What will W4 Games bring to Godot?
Big commercial engines might be making moves, but don't count open-source alternative Godot out just yet, especially not now that supporting company W4 Games has been formed. In its official announcement post, W4 Games describes itself as a way to support Godot developers and enterprises with "a complementary suite of commercial products and services". These services are intended to help developers with things the engine isn't able to do itself; since it's an open-source product, there are certain features offered by commercial engines that are closed off to Godot developers.
The W4 Games FAQ page explains a little more about how the company will work and how it's tied to Godot. Although it's the brainchild of Godot developers, the company does not own Godot and does not control its development. W4 is also at great pains to reassure users that the engine "is owned collectively by those who contribute code to it". W4 says it can offer a way to "satisfy commercial needs of the corporate game industry that are currently unaddressed" by Godot.
Perhaps the biggest example of this would be console porting. For legal reasons, it's difficult to port Godot games to consoles (as helpfully explained by this official FAQ page), but since W4 Games is a commercial enterprise without the same restrictions as an open-source piece of software, it doesn't run into this problem. That's why W4 can help devs port their Godot games to consoles. W4 says it's inspired by the Red Hat business model, which is all about creating commercial enterprises solely for the purpose of supporting open-source development. The company says it doesn't intend to "monopolize commercial services and products" behind Godot, nor does it have any intention of taking over funding or forcing the engine to follow the W4 commercial agenda. This will no doubt come as good news for anyone who feared Godot wouldn't stay open-source.

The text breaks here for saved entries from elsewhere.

/-! ### postNotice -/

@[simp] theorem State.postNotice_device (p : Port) (k : NoticeKind) (key : Word) (i : SlotIx) (t : Word) (r : Reason) :
    (s.postNotice p k key i t r).device = s.device := rfl
@[simp] theorem State.postNotice_hold (p : Port) (k : NoticeKind) (key : Word) (i : SlotIx) (t : Word) (r : Reason) :
    (s.postNotice p k key i t r).hold = s.hold := rfl
@[simp] theorem State.postNotice_restartTick (p : Port) (k : NoticeKind) (key : Word) (i : SlotIx) (t : Word)
    (r : Reason) :
    (s.postNotice p k key i t r).restartTick = s.restartTick := rfl
@[simp] theorem State.postNotice_now (p : Port) (k : NoticeKind) (key : Word) (i : SlotIx) (t : Word) (r : Reason) :
    (s.postNotice p k key i t r).now = s.now := rfl
@[simp] theorem State.postNotice_table (p : Port) (k : NoticeKind) (key : Word) (i : SlotIx) (t : Word) (r : Reason) :
    (s.postNotice p k key i t r).table = s.table := rfl
@[simp] theorem State.postNotice_slots (p : Port) (k : NoticeKind) (key : Word) (i : SlotIx) (t : Word) (r : Reason) :
    (s.postNotice p k key i t r).slots = s.slots := rfl
@[simp] theorem State.postNotice_served (p : Port) (k : NoticeKind) (key : Word) (i : SlotIx) (t : Word) (r : Reason) :
    (s.postNotice p k key i t r).served = s.served := rfl
@[simp] theorem State.postNotice_sessionCounter (p : Port) (k : NoticeKind) (key : Word) (i : SlotIx) (t : Word) (r : Reason) :
    (s.postNotice p k key i t r).sessionCounter = s.sessionCounter := rfl
@[simp] theorem State.postNotice_availSweep (p : Port) (k : NoticeKind) (key : Word) (i : SlotIx) (t : Word) (r : Reason) :
    (s.postNotice p k key i t r).availSweep = s.availSweep := rfl
@[simp] theorem State.postNotice_faultSweep (p : Port) (k : NoticeKind) (key : Word) (i : SlotIx) (t : Word) (r : Reason) :
    (s.postNotice p k key i t r).faultSweep = s.faultSweep := rfl
@[simp] theorem State.postNotice_tok (p : Port) (k : NoticeKind) (key : Word) (i : SlotIx) (t : Word) (r : Reason) :
    (s.postNotice p k key i t r).tok = s.tok := rfl
@[simp] theorem State.postNotice_chans (p : Port) (k : NoticeKind) (key : Word) (i : SlotIx) (t : Word) (r : Reason) :
    (s.postNotice p k key i t r).chans = s.chans := rfl
@[simp] theorem State.postNotice_ginhPin (p : Port) (k : NoticeKind) (key : Word) (i : SlotIx) (t : Word) (r : Reason) :
    (s.postNotice p k key i t r).ginhPin = s.ginhPin := rfl
@[simp] theorem State.postNotice_store (p : Port) (k : NoticeKind) (key : Word) (i : SlotIx) (t : Word) (r : Reason) :
    (s.postNotice p k key i t r).store = s.store := rfl
@[simp] theorem State.postNotice_cfg (p : Port) (k : NoticeKind) (key : Word) (i : SlotIx) (t : Word) (r : Reason) :
    (s.postNotice p k key i t r).cfg = s.cfg := rfl
@[simp] theorem State.postNotice_supply (p : Port) (k : NoticeKind) (key : Word) (i : SlotIx) (t : Word) (r : Reason) :
    (s.postNotice p k key i t r).supply = s.supply := rfl
@[simp] theorem State.postNotice_rstLow (p : Port) (k : NoticeKind) (key : Word) (i : SlotIx) (t : Word) (r : Reason) :
    (s.postNotice p k key i t r).rstLow = s.rstLow := rfl
@[simp] theorem State.postNotice_factory (p : Port) (k : NoticeKind) (key : Word) (i : SlotIx) (t : Word) (r : Reason) :
    (s.postNotice p k key i t r).factory = s.factory := rfl
@[simp] theorem State.postNotice_pending (p : Port) (k : NoticeKind) (key : Word) (i : SlotIx) (t : Word) (r : Reason) :
    (s.postNotice p k key i t r).pending = s.pending := rfl
@[simp] theorem State.postNotice_free (p : Port) (k : NoticeKind) (key : Word) (i : SlotIx) (t : Word) (r : Reason) :
    (s.postNotice p k key i t r).free = s.free := rfl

For its first trick, W4 has announced that it's donating Direct3D 12 support to Godot. The company says this is part of keeping its word to donate "anything that can be legally open sourced", so this implementation of a rendering device for Direct3D 12 should help devs create games more effectively. Authored by Pedro Estébanez, the code brings extra support for Windows, the Microsoft GDK, and other platforms to Godot 4.0, as well as potentially laying the groundwork for the engine on Xbox. Since Godot is open-source, the contribution will need to be approved by consensus, so we'll have to wait and see whether that happens (although it's hard to see why it wouldn't).
What exactly is Godot?
If you've heard of engines like Unity, Unreal, or GameMaker, then you know roughly what Godot is. It's a game engine that, unlike those examples, is completely open-source, meaning anybody can use it without needing to pay a license fee. While some studios create their own engines, other developers might not have the inclination or resources to do so, nor might they have the money to pay for expensive engine licenses that can sometimes be needed. That's where projects like Godot come in.
Godot may not quite be hitting Unity levels of popularity yet, but it's becoming more and more commonplace among developers. The popular Game Maker's Toolkit game jam saw Godot usage rise by over 2% this year when compared to 2021, and some high-profile projects like Sonic Colors: Ultimate have used it, too. The creation of W4 Games could well lead more developers towards the engine, as it might make console porting and other important features seem more attainable. We'll see whether that shift becomes a reality or not as W4 settles into its operation and time goes by.